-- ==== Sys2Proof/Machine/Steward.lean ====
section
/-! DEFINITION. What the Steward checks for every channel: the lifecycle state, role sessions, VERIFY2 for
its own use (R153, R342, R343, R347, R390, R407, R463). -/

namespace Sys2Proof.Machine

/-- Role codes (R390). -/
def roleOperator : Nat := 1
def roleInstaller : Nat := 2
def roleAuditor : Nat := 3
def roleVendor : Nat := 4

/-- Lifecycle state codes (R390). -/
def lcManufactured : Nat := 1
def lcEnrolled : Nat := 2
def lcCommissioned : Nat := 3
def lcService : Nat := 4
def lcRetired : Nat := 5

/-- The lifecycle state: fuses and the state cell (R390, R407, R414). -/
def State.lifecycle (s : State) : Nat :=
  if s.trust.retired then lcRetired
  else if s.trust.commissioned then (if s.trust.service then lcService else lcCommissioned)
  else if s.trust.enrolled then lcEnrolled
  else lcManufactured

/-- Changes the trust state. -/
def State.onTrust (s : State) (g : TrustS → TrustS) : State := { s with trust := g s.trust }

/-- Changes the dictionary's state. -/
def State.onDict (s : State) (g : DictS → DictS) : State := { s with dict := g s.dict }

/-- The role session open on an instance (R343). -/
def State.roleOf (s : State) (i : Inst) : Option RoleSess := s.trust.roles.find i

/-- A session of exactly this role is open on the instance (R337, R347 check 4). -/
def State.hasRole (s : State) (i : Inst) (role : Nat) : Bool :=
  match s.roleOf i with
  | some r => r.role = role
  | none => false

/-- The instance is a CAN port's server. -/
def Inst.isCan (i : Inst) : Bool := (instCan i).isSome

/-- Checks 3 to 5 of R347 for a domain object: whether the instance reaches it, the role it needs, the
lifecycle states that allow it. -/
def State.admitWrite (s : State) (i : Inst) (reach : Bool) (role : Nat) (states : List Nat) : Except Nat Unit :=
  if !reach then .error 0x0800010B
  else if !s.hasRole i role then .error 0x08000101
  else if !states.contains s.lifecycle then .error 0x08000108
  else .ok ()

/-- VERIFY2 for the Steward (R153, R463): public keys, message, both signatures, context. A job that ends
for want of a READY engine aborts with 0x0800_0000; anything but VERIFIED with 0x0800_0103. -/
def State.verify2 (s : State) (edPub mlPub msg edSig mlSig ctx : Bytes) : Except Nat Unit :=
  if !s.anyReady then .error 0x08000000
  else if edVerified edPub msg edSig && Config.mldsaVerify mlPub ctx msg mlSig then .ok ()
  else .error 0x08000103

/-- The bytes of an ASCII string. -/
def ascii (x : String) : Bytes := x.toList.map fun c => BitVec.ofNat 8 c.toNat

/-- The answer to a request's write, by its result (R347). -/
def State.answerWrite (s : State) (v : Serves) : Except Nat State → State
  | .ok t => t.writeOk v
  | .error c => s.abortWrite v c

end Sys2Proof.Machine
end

Aim of the task
What is needed is an exact copy of every entry.

Task output
-- ==== Sys2Proof/Machine/Steward.lean ====
section
/-! DEFINITION. What the Steward checks for every channel: the lifecycle state, role sessions, VERIFY2 for
its own use (R153, R342, R343, R347, R390, R407, R463). -/

namespace Sys2Proof.Machine

/-- Role codes (R390). -/
def roleOperator : Nat := 1
def roleInstaller : Nat := 2
def roleAuditor : Nat := 3
def roleVendor : Nat := 4

/-- Lifecycle state codes (R390). -/
def lcManufactured : Nat := 1
def lcEnrolled : Nat := 2
def lcCommissioned : Nat := 3
def lcService : Nat := 4
def lcRetired : Nat := 5

/-- The lifecycle state: fuses and the state cell (R390, R407, R414). -/
def State.lifecycle (s : State) : Nat :=
  if s.trust.retired then lcRetired
  else if s.trust.commissioned then (if s.trust.service then lcService else lcCommissioned)
  else if s.trust.enrolled then lcEnrolled
  else lcManufactured

/-- Changes the trust state. -/
def State.onTrust (s : State) (g : TrustS → TrustS) : State := { s with trust := g s.trust }

/-- Changes the dictionary's state. -/
def State.onDict (s : State) (g : DictS → DictS) : State := { s with dict := g s.dict }

/-- The role session open on an instance (R343). -/
def State.roleOf (s : State) (i : Inst) : Option RoleSess := s.trust.roles.find i

/-- A session of exactly this role is open on the instance (R337, R347 check 4). -/
def State.hasRole (s : State) (i : Inst) (role : Nat) : Bool :=
  match s.roleOf i with
  | some r => r.role = role
  | none => false

/-- The instance is a CAN port's server. -/
def Inst.isCan (i : Inst) : Bool := (instCan i).isSome

/-- Checks 3 to 5 of R347 for a domain object: whether the instance reaches it, the role it needs, the
lifecycle states that allow it. -/
def State.admitWrite (s : State) (i : Inst) (reach : Bool) (role : Nat) (states : List Nat) : Except Nat Unit :=
  if !reach then .error 0x0800010B
  else if !s.hasRole i role then .error 0x08000101
  else if !states.contains s.lifecycle then .error 0x08000108
  else .ok ()

/-- VERIFY2 for the Steward (R153, R463): public keys, message, both signatures, context. A job that ends
for want of a READY engine aborts with 0x0800_0000; anything but VERIFIED with 0x0800_0103. -/
def State.verify2 (s : State) (edPub mlPub msg edSig mlSig ctx : Bytes) : Except Nat Unit :=
  if !s.anyReady then .error 0x08000000
  else if edVerified edPub msg edSig && Config.mldsaVerify mlPub ctx msg mlSig then .ok ()
  else .error 0x08000103

/-- The bytes of an ASCII string. -/
def ascii (x : String) : Bytes := x.toList.map fun c => BitVec.ofNat 8 c.toNat

/-- The answer to a request's write, by its result (R347). -/
def State.answerWrite (s : State) (v : Serves) : Except Nat State → State
  | .ok t => t.writeOk v
  | .error c => s.abortWrite v c

end Sys2Proof.Machine
end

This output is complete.